=== Excerpted records ===

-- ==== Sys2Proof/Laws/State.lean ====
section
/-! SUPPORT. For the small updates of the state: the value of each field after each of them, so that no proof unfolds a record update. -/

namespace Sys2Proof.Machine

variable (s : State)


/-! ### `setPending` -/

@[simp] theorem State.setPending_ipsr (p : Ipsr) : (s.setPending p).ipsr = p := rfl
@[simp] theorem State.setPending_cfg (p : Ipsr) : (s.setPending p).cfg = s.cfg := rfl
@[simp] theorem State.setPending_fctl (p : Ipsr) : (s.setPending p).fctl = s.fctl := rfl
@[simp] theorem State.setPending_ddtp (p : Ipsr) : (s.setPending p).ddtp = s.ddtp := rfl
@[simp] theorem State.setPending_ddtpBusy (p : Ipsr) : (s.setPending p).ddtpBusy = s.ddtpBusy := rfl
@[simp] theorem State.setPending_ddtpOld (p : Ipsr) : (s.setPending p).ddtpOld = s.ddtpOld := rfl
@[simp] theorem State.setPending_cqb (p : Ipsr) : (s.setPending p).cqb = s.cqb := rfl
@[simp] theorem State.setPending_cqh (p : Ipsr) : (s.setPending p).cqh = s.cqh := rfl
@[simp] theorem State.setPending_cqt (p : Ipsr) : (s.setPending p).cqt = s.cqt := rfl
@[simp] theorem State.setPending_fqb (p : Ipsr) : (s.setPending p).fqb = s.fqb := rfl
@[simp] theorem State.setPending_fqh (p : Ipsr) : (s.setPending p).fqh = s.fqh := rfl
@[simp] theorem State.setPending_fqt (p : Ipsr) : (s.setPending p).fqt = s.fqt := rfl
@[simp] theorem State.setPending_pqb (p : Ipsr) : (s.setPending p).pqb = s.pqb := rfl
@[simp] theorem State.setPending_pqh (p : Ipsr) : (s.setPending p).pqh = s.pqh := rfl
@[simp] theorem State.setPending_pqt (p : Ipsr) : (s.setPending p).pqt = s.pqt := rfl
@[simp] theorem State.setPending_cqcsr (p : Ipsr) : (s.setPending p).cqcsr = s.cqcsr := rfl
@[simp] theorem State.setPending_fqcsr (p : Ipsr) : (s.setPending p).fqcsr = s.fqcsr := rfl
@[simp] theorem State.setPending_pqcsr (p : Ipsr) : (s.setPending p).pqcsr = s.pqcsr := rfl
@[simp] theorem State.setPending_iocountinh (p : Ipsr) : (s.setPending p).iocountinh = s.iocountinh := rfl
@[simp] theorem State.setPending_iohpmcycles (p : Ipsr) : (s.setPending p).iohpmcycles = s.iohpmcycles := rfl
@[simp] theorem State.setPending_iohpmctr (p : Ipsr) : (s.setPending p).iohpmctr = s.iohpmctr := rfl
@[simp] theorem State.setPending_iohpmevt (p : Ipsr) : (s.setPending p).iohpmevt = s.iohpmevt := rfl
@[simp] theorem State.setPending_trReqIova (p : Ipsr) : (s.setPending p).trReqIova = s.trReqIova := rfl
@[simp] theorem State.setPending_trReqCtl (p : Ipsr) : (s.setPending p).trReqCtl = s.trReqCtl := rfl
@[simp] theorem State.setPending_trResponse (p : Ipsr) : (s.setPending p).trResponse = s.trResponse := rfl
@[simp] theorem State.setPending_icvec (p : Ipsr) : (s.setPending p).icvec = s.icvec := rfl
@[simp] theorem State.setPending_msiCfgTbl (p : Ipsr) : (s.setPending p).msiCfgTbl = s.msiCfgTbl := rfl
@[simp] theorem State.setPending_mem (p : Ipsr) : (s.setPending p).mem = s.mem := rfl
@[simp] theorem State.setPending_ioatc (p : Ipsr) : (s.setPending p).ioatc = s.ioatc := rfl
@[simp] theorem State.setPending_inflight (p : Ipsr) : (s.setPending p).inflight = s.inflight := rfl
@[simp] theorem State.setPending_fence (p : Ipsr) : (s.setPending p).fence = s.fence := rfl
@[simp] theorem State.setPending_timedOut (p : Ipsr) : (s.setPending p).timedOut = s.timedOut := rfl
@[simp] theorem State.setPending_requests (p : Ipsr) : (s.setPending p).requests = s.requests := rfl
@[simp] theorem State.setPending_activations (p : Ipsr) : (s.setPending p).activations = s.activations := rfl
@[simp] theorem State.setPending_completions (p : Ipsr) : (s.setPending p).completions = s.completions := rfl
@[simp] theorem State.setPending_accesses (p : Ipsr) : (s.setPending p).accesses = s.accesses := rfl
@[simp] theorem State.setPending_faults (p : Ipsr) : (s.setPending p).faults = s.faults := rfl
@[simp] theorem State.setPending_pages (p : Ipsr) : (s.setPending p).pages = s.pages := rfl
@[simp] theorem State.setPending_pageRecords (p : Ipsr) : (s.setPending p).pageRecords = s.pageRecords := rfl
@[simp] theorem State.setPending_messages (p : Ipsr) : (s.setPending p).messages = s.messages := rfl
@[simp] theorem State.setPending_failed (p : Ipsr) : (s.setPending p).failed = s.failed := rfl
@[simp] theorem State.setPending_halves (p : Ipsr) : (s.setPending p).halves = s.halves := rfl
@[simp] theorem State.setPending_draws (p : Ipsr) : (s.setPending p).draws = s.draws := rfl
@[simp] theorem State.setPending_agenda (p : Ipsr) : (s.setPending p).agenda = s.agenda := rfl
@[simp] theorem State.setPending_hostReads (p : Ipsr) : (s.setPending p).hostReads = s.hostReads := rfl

===
=== Excerpted records ===

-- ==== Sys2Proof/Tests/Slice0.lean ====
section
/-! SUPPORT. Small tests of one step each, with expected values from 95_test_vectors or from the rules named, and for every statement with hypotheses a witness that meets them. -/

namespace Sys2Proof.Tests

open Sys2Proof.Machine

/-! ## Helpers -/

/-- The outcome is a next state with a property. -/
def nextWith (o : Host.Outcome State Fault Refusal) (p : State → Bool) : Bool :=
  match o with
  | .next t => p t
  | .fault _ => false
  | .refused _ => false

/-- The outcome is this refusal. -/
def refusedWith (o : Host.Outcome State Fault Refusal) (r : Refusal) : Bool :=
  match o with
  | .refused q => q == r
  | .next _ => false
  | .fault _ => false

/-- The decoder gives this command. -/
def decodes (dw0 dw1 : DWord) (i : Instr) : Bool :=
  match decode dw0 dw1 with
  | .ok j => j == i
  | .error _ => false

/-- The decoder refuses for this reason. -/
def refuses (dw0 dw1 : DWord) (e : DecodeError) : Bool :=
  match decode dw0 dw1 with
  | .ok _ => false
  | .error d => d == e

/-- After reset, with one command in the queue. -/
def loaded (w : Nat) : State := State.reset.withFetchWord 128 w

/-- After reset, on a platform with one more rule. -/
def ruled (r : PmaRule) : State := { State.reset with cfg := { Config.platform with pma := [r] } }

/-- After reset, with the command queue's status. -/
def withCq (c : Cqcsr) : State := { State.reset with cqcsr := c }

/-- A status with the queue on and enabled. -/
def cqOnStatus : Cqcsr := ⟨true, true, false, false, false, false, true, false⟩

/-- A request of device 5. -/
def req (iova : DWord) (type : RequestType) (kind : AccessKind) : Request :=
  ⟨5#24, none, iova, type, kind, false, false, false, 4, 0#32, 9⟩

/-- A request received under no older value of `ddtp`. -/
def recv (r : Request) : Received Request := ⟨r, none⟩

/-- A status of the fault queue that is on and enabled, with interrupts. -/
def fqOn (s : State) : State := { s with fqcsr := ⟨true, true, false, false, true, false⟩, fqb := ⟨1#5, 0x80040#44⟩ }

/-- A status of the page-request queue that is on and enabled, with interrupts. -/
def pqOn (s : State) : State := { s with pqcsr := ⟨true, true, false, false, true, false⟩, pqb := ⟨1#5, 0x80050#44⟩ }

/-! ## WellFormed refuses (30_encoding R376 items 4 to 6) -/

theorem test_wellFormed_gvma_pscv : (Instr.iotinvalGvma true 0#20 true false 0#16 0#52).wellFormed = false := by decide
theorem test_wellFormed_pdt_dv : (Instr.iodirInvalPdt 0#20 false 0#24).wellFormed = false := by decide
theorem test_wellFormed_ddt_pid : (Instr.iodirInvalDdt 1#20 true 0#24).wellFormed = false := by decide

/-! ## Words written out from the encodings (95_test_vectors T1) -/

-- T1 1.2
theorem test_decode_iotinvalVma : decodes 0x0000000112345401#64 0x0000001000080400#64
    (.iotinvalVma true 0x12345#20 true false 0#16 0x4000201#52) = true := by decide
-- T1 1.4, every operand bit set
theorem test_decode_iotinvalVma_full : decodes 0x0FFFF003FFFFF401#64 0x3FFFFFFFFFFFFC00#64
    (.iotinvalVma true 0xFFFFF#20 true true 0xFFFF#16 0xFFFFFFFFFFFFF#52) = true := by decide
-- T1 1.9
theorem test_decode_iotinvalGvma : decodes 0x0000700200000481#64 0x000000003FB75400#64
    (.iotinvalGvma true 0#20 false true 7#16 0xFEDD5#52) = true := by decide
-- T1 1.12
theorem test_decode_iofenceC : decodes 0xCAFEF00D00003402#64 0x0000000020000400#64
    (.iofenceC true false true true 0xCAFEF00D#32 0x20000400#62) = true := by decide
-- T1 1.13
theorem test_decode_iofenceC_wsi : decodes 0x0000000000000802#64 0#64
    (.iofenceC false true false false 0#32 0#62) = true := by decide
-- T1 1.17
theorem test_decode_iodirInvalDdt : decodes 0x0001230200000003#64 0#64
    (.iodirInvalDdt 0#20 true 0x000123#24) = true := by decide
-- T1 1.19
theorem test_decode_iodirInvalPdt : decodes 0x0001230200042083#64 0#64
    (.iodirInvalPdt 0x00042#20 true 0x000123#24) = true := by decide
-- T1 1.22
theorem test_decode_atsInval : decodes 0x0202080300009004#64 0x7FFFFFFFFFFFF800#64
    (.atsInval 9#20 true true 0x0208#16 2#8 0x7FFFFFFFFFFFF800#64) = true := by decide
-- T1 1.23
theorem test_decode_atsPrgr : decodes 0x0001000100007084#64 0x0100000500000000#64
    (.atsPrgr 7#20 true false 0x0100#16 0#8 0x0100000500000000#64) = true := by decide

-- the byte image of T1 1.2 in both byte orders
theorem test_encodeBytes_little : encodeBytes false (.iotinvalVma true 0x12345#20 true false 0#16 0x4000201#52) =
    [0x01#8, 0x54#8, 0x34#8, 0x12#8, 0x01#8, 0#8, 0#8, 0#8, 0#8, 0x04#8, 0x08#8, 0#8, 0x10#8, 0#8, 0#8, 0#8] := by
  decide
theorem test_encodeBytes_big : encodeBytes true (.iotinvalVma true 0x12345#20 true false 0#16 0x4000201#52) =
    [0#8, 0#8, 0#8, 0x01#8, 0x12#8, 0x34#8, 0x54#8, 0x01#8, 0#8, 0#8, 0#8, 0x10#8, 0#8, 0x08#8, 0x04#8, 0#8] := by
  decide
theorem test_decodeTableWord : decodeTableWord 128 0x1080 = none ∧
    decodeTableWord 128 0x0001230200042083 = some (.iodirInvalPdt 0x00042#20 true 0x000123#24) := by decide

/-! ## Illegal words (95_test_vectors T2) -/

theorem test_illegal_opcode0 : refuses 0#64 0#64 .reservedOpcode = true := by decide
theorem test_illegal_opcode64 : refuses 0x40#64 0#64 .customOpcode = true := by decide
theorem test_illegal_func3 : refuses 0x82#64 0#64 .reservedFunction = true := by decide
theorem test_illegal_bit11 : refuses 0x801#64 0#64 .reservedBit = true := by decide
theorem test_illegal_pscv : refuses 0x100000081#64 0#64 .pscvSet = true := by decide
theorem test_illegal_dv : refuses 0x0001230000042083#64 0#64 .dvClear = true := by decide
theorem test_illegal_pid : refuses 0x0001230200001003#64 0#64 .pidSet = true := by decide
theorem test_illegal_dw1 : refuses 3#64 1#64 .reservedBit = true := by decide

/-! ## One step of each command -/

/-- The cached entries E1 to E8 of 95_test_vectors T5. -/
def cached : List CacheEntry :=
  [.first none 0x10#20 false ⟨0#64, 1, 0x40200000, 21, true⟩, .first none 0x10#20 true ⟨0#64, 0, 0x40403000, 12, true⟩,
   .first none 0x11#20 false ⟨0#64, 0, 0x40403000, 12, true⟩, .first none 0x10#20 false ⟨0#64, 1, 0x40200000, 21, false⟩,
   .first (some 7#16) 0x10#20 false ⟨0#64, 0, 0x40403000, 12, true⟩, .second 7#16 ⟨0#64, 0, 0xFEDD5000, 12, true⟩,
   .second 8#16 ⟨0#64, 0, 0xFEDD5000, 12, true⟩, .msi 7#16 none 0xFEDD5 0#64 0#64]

===

Print the lines above from the one with "def fqOn (s" through the one with "of the page-request", both included, exactly as written and nothing more.

def fqOn (s : State) : State := { s with fqcsr := ⟨true, true, false, false, true, false⟩, fqb := ⟨1#5, 0x80040#44⟩ }

/-- A status of the page-request queue that is on and enabled, with interrupts. -/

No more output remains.